We have been actively engaging and consulting with local communities,
including: Open Days; Heritage walk Weekends; our Being South Asian
photography exhibition, and our National Portrait Gallery partnership project,
Ealing Rises Up, which documented anti-racist activism. As part of this process,
local people identified the work of photographer Dennis Morris, and his
‘Southall - Home from Home’ collection, documenting Southall’s Panjabi
community, and purchased by GPM in 2001, as a key body of work which they
wished to engage with.
The resulting project, Dennis Morris - This Time, will directly involve local
people in documenting contemporary local life, while exploring Morris’s
photographic representations of West London communities almost 50 years ago.
With the distance created by the passing of time, communities will now have the
opportunity to discuss the sometimes difficult and traumatic past, across
generations, developing a shared understanding of their heritage. Some of the
older subjects of Morris’ 8 year-long photographic study of the Panjabi
community of Southall have since died. Younger subjects, like Morris himself,
are already in late middle age.
We have a vanishing window of opportunity to share a body of work with its
original subjects - work which has been long hidden, partly due to the impact of
the Southall riots on cultural programming decisions in the decades that
followed. In Morris’ own words: "No one would touch it…It was too hot for
them. People are now ready to reveal the truth” In keeping with Morris’
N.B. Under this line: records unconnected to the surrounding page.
/-- [10] RW. 1 writes records. (10 Table 10.13) -/
def TM_SAMPLE_CTRL.ENABLE : Field := { base := 0x1480010, lsb := 10, width := 1, acc := .rw, reset := 0 }

/-- [11] RO. Bank last completed. (10 Table 10.13) -/
def TM_SAMPLE_CTRL.LAST_BANK : Field := { base := 0x1480010, lsb := 11, width := 1, acc := .ro, reset := 0 }

/-- [47:16] RO. WINDOW of the last completed bank. (10 Table 10.13) -/
def TM_SAMPLE_CTRL.LAST_WINDOW : Field := { base := 0x1480010, lsb := 16, width := 32, acc := .ro, reset := 0 }

/-- TM_SAMPLE_CTRL (10 Table 10.13). -/
def TM_SAMPLE_CTRL.desc : RegDesc := { base := 0x1480010, die := true, dims := [], fields := [TM_SAMPLE_CTRL.WINDOW_MS, TM_SAMPLE_CTRL.ENABLE, TM_SAMPLE_CTRL.LAST_BANK, TM_SAMPLE_CTRL.LAST_WINDOW] }

/-- [39:0] RO.  (10 Registers) -/
def TM_SAMPLE_BASE.OFFSET : Field := { base := 0x1480018, lsb := 0, width := 40, acc := .ro, reset := 0, perImage := true }

/-- TM_SAMPLE_BASE (10 Registers). -/
def TM_SAMPLE_BASE.desc : RegDesc := { base := 0x1480018, die := true, dims := [], fields := [TM_SAMPLE_BASE.OFFSET] }

/-- [63:0] RW.  (10 Registers) -/
def TM_ACC_DATA.DATA : Field := { base := 0x1480040, lsb := 0, width := 64, acc := .rw, reset := 0 }

/-- TM_ACC_DATA (10 Registers). -/
def TM_ACC_DATA.desc : RegDesc := { base := 0x1480040, die := true, dims := [(0x8, 8)], fields := [TM_ACC_DATA.DATA] }

/-- [63:0] RC. Table 4.16. (10 R249) -/
def TM_CNT.COUNT : Field := { base := 0x1480100, lsb := 0, width := 64, acc := .rc, reset := 0 }

/-- TM_CNT (10 R249). -/
def TM_CNT.desc : RegDesc := { base := 0x1480100, die := true, dims := [(0x8, 12)], fields := [TM_CNT.COUNT] }

/-- [27:0] RW. Buffer cells the domain may hold. (10 Table 10.14) -/
def TM_DOMAIN.BUF_QUOTA : Field := { base := 0x1488000, lsb := 0, width := 28, acc := .rw, reset := 0, perImage := true }

/-- [55:28] RO. Cells held. (10 Table 10.14) -/
def TM_DOMAIN.BUF_USED : Field := { base := 0x1488000, lsb := 28, width := 28, acc := .ro, reset := 0 }

/-- TM_DOMAIN (10 Table 10.14). -/
def TM_DOMAIN.desc : RegDesc := { base := 0x1488000, die := true, dims := [(0x8, 4096)], fields := [TM_DOMAIN.BUF_QUOTA, TM_DOMAIN.BUF_USED] }

/-- [29:0] RO. Cells in the Felt region. (10 Table 10.16) -/
def FELT_STATUS.REGION_CELLS : Field := { base := 0x1500000, lsb := 0, width := 30, acc := .ro, reset := 0, perImage := true }

/-- [59:30] RO. Cells held. (10 Table 10.16) -/
def FELT_STATUS.USED_CELLS : Field := { base := 0x1500000, lsb := 30, width := 30, acc := .ro, reset := 0 }

/-- [60] W1C. Set at each drop for a full region. (10 Table 10.16) -/
def FELT_STATUS.REGION_FULL : Field := { base := 0x1500000, lsb := 60, width := 1, acc := .w1c, reset := 0 }

/-- FELT_STATUS (10 Table 10.16). -/
def FELT_STATUS.desc : RegDesc := { base := 0x1500000, die := true, dims := [], fields := [FELT_STATUS.REGION_CELLS, FELT_STATUS.USED_CELLS, FELT_STATUS.REGION_FULL] }

/-- [63:0] RC. Table 4.16. (10 R250) -/
def FELT_CNT.COUNT : Field := { base := 0x1500040, lsb := 0, width := 64, acc := .rc, reset := 0 }

/-- FELT_CNT (10 R250). -/
def FELT_CNT.desc : RegDesc := { base := 0x1500040, die := true, dims := [(0x8, 8)], fields := [FELT_CNT.COUNT] }

/-- [0] RW. Cause HOST (R242). (10 Table 10.17) -/
def FELT_PORT_CTRL.HOLD : Field := { base := 0x1500100, lsb := 0, width := 1, acc := .rw, reset := 0 }

/-- [16:1] RW. Hold-off before DRAINING, 0–65,535 µs. (10 Table 10.17) -/
def FELT_PORT_CTRL.RESUME_US : Field := { base := 0x1500100, lsb := 1, width := 16, acc := .rw, reset := 100 }

/-- [48:17] RW. Drain rate, kbit/s; 0: port rate only. (10 Table 10.17) -/
def FELT_PORT_CTRL.DRAIN_KBPS : Field := { base := 0x1500100, lsb := 17, width := 32, acc := .rw, reset := 0 }

/-- FELT_PORT_CTRL (10 Table 10.17). -/
def FELT_PORT_CTRL.desc : RegDesc := { base := 0x1500100, die := true, dims := [(0x10, 32)], fields := [FELT_PORT_CTRL.HOLD, FELT_PORT_CTRL.RESUME_US, FELT_PORT_CTRL.DRAIN_KBPS] }
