/-! ### Circuits (chapter 7) -/

/-- What the circuit unit keeps of a circuit beside its context. The client side of a group (playout, packet assembly) is kept with its member 0. -/
structure CircSt where
  /-- Playout bits, oldest first, and F of the last frames, newest first (R172). -/
  playout : List Bool := []
  fills : List Nat := []
  /-- LOCAL_FAIL and REMOTE_FAIL of the last accepted packet (R182), packets accepted in order in a row, and container builds since the last
  accepted packet (CE_LOSS of Table 7.6). -/
  pktLocal : Bool := false
  pktRemote : Bool := false
  inOrder : Nat := 0
  quiet : Nat := 0
  /-- A container was decoded in the running upstream frame; one has come since ENABLE. -/
  got : Bool := false
  synced : Bool := false
  /-- Consecutive containers with and without CLIENT_FAIL, with and without REMOTE_FAIL; the last REMOTE_FAIL (Table 7.6, R182). -/
  cfOn : Nat := 0
  cfOff : Nat := 0
  rfOn : Nat := 0
  rfOff : Nat := 0
  remote : Bool := false
  /-- Bits assembled toward the next packet, and whether replacement bits are among them (R180, R182). -/
  pkt : List Bool := []
  pktFail : Bool := false
  /-- Where those bits lay (Table 14.6): of each group frame, its GSEQ, the position of the first bit taken from it, and that bit's place in `pkt`. -/
  pktMarks : List (Nat × Nat × Nat) := []
  /-- Packets that a standby keeps, with SEQ and the frame they were completed in; the last SEQ sent, here or by the partner (R333). -/
  kept : List (Nat × Nat × List Nat) := []
  seqLast : Nat := 0
  /-- The customer domain at ENABLE (R184). -/
  domain : Nat := 0
  /-- Containers that have come whole on the line port and wait to be demapped, with their upstream frame (R171, R176). -/
  boxes : List (Nat × List Nat) := []
  /-- Of a circuit that was disabled: the last frame whose map was built before; its containers are still demapped (R184). -/
  drain : Option Nat := none
  deriving DecidableEq, Repr

/-- A member's part of a group frame: the member, its frame of arrival, client bits, CLIENT_FAIL and REMOTE_FAIL. -/
structure MemberPart where
  member : Nat
  frame : Nat
  data : List Bool
  cf : Bool
  rf : Bool
  /-- Its cells in the circuit region: index in the die's stack and ciphertext (R178, R269). -/
  stored : List (Nat × List Nat) := []
  deriving DecidableEq, Repr

/-- A group frame held for its members (R178): GSEQ, the upstream frame of its first container, and the parts that have come. -/
structure GroupFrame where
  gseq : Nat
  first : Nat
  parts : List MemberPart
  deriving DecidableEq, Repr

/-- What a home die keeps of a group (R178, Table 7.6). -/
structure GrpSt where
  held : List GroupFrame := []
  synced : Bool := false
  missRun : Nat := 0
  wholeRun : Nat := 0
  lateRun : Nat := 0
  spreads : List Nat := []
  mloss : Bool := false
  dde : Bool := false
  deriving DecidableEq, Repr


/-! ### Classifier (chapter 8) -/

/-- A rule action (Table 8.4). -/
structure RuleAction where
  drop : Bool := false
  override : Bool := false
  anyDomain : Bool := false
  tcEn : Bool := false
  tc : Nat := 0
  meterEn : Bool := false
  countEn : Bool := false
  domain : Nat := 0
  meter : Nat := 0
  counter : Nat := 0
  deriving DecidableEq, Repr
definition of his practise as “catching moments in time”, this project will
connect generations through the sharing of images, stories and memories, and
involve local people of all ages in exploring, collecting, curating - and creating -
images that reflect and capture their own sense of their lives and communities.
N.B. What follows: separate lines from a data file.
/-- The sum of RATE over the FIXED and ASSURED allocations of a set. -/
def State.bookedSum (s : State) (t k : Nat) : Nat :=
  ((s.allocations t).map fun a =>
    let i := allocAt t a
    if booked (s.get ALLOC.CLASS i) && s.get ALLOC.SET i == k then s.get ALLOC.RATE i else 0).sum

/-- A booked sum above BOOK_LIMIT percent of the set's capacity. -/
def State.overLimit (s : State) (t k sum : Nat) : Bool :=
  s.get GRANT_TREE_CTRL.BOOK_LIMIT t * s.capacity t k * 256 < sum * 100

/-- OVERBOOKED of a set. -/
def overbookedField (k : Nat) : Field := if k = 0 then GRANT_TREE_STATUS.OVERBOOKED_FIFTY else GRANT_TREE_STATUS.OVERBOOKED_XGS

/-- OVERBOOKED of both sets brought in line with the bookings (R145). -/
def State.judgeBooking (t : Nat) (s : State) : State :=
  [0, 1].foldl (fun (s : State) k =>
    let above := s.overLimit t k (s.bookedSum t k)
    let was := s.flag (overbookedField k) t
    let s := s.putFlag (overbookedField k) t above
    if above && !was then s.raise (dieOf t) 2179 else s) s

/-! ### Allocation contexts (R142, R144) -/

/-- The fields of bytes 0 to 31 of an allocation context. -/
def allocHost : List Field := ALLOC.fields.filter fun f => f.lsb < 256

/-- The fields of bytes 32 to 59 of an allocation context. -/
def allocEngine : List Field := ALLOC.fields.filter fun f => 256 ≤ f.lsb

/-- A field of a context as a number spells it. -/
def Field.ofBits (f : Field) (v : Nat) : Nat := bits v f.lsb f.width

/-- The checks of R144 on bytes 0 to 31 of a context. -/
def State.allocValid (s : State) (t v : Nat) : Bool :=
  let cls := ALLOC.CLASS.ofBits v
  let weight := ALLOC.WEIGHT.ofBits v
  let list := listAt (dieOf t) (ALLOC.GATE_LIST.ofBits v)
  let period := ALLOC.PERIOD.ofBits v
  let shift := ALLOC.PRED_SHIFT.ofBits v
  reservedClear ALLOC.fields 0 256 v && cls < 6
    && (cls == 0 || 1 ≤ ALLOC.MAX_GRANT.ofBits v)
    && (!(cls == 3 || cls == 4) || (1 ≤ weight && weight ≤ 4096))
    && (!(cls == 1 && ALLOC.PIN_EN.ofBits v == 1) || ALLOC.PIN.ofBits v ≤ 12149)
    && (cls != 5 || bitAt (s.get GATEHDR.USE list) 0)
    && (ALLOC.PREDICT.ofBits v == 0
      || ((ALLOC.PRED_MODE.ofBits v == 0 || 2 ≤ period) && 1 ≤ shift && shift ≤ 8 && 1 ≤ ALLOC.IDLE_N.ofBits v))

/-- A circuit of the tree's die that is enabled holds the allocation (R175). -/
def State.heldByCircuit (s : State) (t a : Nat) : Bool :=
  (s.regs.filter fun e => e.1.n == CIRC.RUN_STATE.num && e.1.i / 1024 == dieOf t).any fun e =>
    s.get CIRC.LOCAL_TREE e.1.i == t % 8 && s.get CIRC.ALLOCATION e.1.i == a

/-- The ONU-ID of a terminal. -/
def State.onuId (s : State) (t n : Nat) : Nat := s.get TREE_RNG_TERM.ONU_ID (termAt t n)

/-- Terminal `n` is in OPERATION (Table 5.2). -/
def State.inOperation (s : State) (t n : Nat) : Bool := s.get TREE_RNG_TERM.STATE (termAt t n) == 4

/-- After a WRITE: the assignment that must be withdrawn, sent or still waiting in the PLOAM ring, and the one that must be sent (R415). -/
def State.noteAssignment (t a : Nat) (s : State) : State :=
  let i := allocAt t a
  let n := s.get ALLOC.TERMINAL i
  let id := s.get ALLOC.ALLOC_ID i
  let off := s.get ALLOC.CLASS i == 0
  let x := s.alloc t a
  let held := x.assigned <|> x.sending
  let stale := held.any fun p => off || p != (n, id)
  let x := if stale then { x with deallocDue := held, assigned := none, sending := none } else x
  let due := !off && s.inOperation t n && id != s.onuId t n && x.assigned.isNone && x.sending.isNone
  s.modAlloc t a fun _ => { x with assignDue := due }

/-- Bytes 0 to 31 of a context written, with the checks of R144 and R145; `reset` zeroes the engine's bytes; CHECK is computed anew (R142).
Answers RESULT of Table 6.12. -/
def State.writeAlloc (t a v : Nat) (reset : Bool) (s : State) : Nat × State :=
  let i := allocAt t a
  let k := ALLOC.SET.ofBits v
  let cls := ALLOC.CLASS.ofBits v
  let old := s.bookedSum t k
  let own := if booked (s.get ALLOC.CLASS i) && s.get ALLOC.SET i == k then s.get ALLOC.RATE i else 0
  let sum := old - own + if booked cls then ALLOC.RATE.ofBits v else 0
  if !s.allocValid t v then (5, s)
  else if old < sum && s.overLimit t k sum then (2, s)
  else
    let s := s.unpackRec allocHost i v
    let s := if reset then s.clearRec allocEngine i |>.modAlloc t a fun x =>
        { x with granted := [], used := [], tally := [], reported := false, bad := false }
      else s.modAlloc t a fun x => { x with bad := false }
    (0, s.judgeBooking t |>.noteAssignment t a)

/-! ### Gate lists (R156, R157) -/

/-- A list is used by a GATED allocation of the die's trees. -/
def State.listGrants (s : State) (d g : Nat) : Bool :=
  (List.range 8).any fun j => (s.allocations (8 * d + j)).any fun a =>
    s.get ALLOC.CLASS (allocAt (8 * d + j) a) == 5 && s.get ALLOC.GATE_LIST (allocAt (8 * d + j) a) == g

/-- The gated queues of a die that use a list. -/
def State.listQueues (s : State) (d g : Nat) : List Nat :=
  ((s.regs.filter fun e => e.1.n == QUEUE.GATED.num && e.1.i / 65536 == d).filter fun e => s.get QUEUE.GATE_LIST e.1.i == g).map
    fun e => e.1.i % 32768

/-- Some allocation or queue uses the list (R157). -/
def State.listUsed (s : State) (d g : Nat) : Bool := s.listGrants d g || !(s.listQueues d g).isEmpty

/-- The fields of a header that belong to the operational bank, and those of the administrative bank (R157). -/
def headerOperational : List Field := [GATEHDR.BASE_S, GATEHDR.BASE_NS, GATEHDR.CYCLE_NS, GATEHDR.LENGTH, GATEHDR.USE]
/-- The fields of a header that belong to the administrative bank. -/
def headerAdmin : List Field := [GATEHDR.CHANGE_S, GATEHDR.CHANGE_NS, GATEHDR.ADMIN_LENGTH, GATEHDR.PENDING]

/-- A written header differs from the stored one in some of the fields. -/
def State.changes (s : State) (fs : List Field) (i v : Nat) : Bool := fs.any fun f => s.get f i != f.ofBits v

/-- The ranges of Table 6.5. -/
def headerValid (v : Nat) : Bool :=
  let cycle := GATEHDR.CYCLE_NS.ofBits v
  let len := GATEHDR.LENGTH.ofBits v
  let admin := GATEHDR.ADMIN_LENGTH.ofBits v
  reservedClear GATEHDR.fields 0 512 v && GATEHDR.BASE_NS.ofBits v < 10 ^ 9 && 10000 ≤ cycle && cycle ≤ 10 ^ 9
    && 1 ≤ len && len ≤ 1024 && GATEHDR.CHANGE_NS.ofBits v < 10 ^ 9 && 1 ≤ admin && admin ≤ 1024

/-- A header WRITE (R157). -/
def State.writeHeader (d g v : Nat) (s : State) : Nat × State :=
  let l := listAt d g
  let pend := s.flag GATEHDR.PENDING l
  let onlyClear := GATEHDR.PENDING.ofBits v == 0
    && !s.changes (headerOperational ++ [GATEHDR.CHANGE_S, GATEHDR.CHANGE_NS, GATEHDR.ADMIN_LENGTH]) l v
  if !headerValid v then (5, s)
  else if s.listUsed d g && s.changes headerOperational l v then (4, s)
  else if pend && s.changes headerAdmin l v && !onlyClear then (4, s)
  else
    let s := s.unpackRec GATEHDR.fields l v
    (0, if !pend && s.flag GATEHDR.PENDING l then { s with pendSince := s.pendSince.set ⟨l, 0⟩ 0 s.nowNs } else s)

/-- An entry WRITE: operational while nothing uses the list, administrative while no swap is pending (R157). -/
def State.writeEntry (d g e : Nat) (admin : Bool) (v : Nat) (s : State) : Nat × State :=
  let i := listAt d g * 1024 + e
  let dur := bits v 32 32
  if !reservedClear GATEOP.fields 0 64 v || dur = 0 || 10 ^ 9 < dur then (5, s)
  else if admin then
    if s.flag GATEHDR.PENDING (listAt d g) then (4, s) else (0, s.unpackRec GATEADM.fields i v)
  else if s.listUsed d g then (4, s) else (0, s.unpackRec GATEOP.fields i v)

/-! ### GRANT_ACC (R144, Table 6.12) -/

/-- The data words of the access window of a die. -/
def State.grantData (s : State) (d : Nat) : Nat := s.words GRANT_ACC_DATA.DATA (d * 8) 8

/-- The end of an access. -/
def State.grantDone (d r : Nat) (s : State) : State := s.put GRANT_ACC_CTRL.RESULT d r |>.put GRANT_ACC_CTRL.DONE d 1

/-- GRANT_ACC_READ (R144): the context, header or entry into the data words; TARGET 0 context of `tree` (local), 1 header, 2 operational
entry, 3 administrative entry. -/
def execGrantAccRead (d target tree index list : Nat) (s : State) : Result :=
  let v := match target with
    | 0 => withCheck (s.packRec ALLOC.fields (allocAt (8 * d + tree) index))
    | 1 => s.packRec GATEHDR.fields (listAt d list)
    | 2 => s.packRec GATEOP.fields (listAt d list * 1024 + index)
    | _ => s.packRec GATEADM.fields (listAt d list * 1024 + index)
  .next (s.putWords GRANT_ACC_DATA.DATA (d * 8) 8 v |>.grantDone d 0)

/-- A host write of a context: refused while a circuit holds the allocation (R175). -/
def State.hostAlloc (t a v : Nat) (reset : Bool) (s : State) : Nat × State :=
  if s.heldByCircuit t a then (4, s) else s.writeAlloc t a v reset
By exhibiting the photography alongside newsreel footage and oral histories,
the project will provide an important opportunity to discuss the nationally
significant events of 76-79 - the Southall riots, incursion of fascist movements,
the murders of Blair Peach and Gurdip Chaggar - which are prominent in our
community memory.
Ealing is facing significant social upheaval with the arrival of HS2, providing
another compelling reason to capture & share the social history of the migrant
communities who made the area their home in the mid 21st Century, before
memories are lost.
Dennis Morris - This Time is a community co-curated, & co-created, touring
exhibition of Dennis Morris’ iconic photographic series documenting Southall’s
Punjabi community in the 1970s, Southall - Home From Home. As a young
photographer Morris, fresh from capturing Bob Marley and the Wailers on their
first British tour, embarked on an 8 year documentary project capturing the lives
and stories of the largest Panjabi community outside of India. GPM owns 84 of
the photographic prints. This project will bring past and present together,
revisiting Ealing and Hounslow through its residents’ eyes.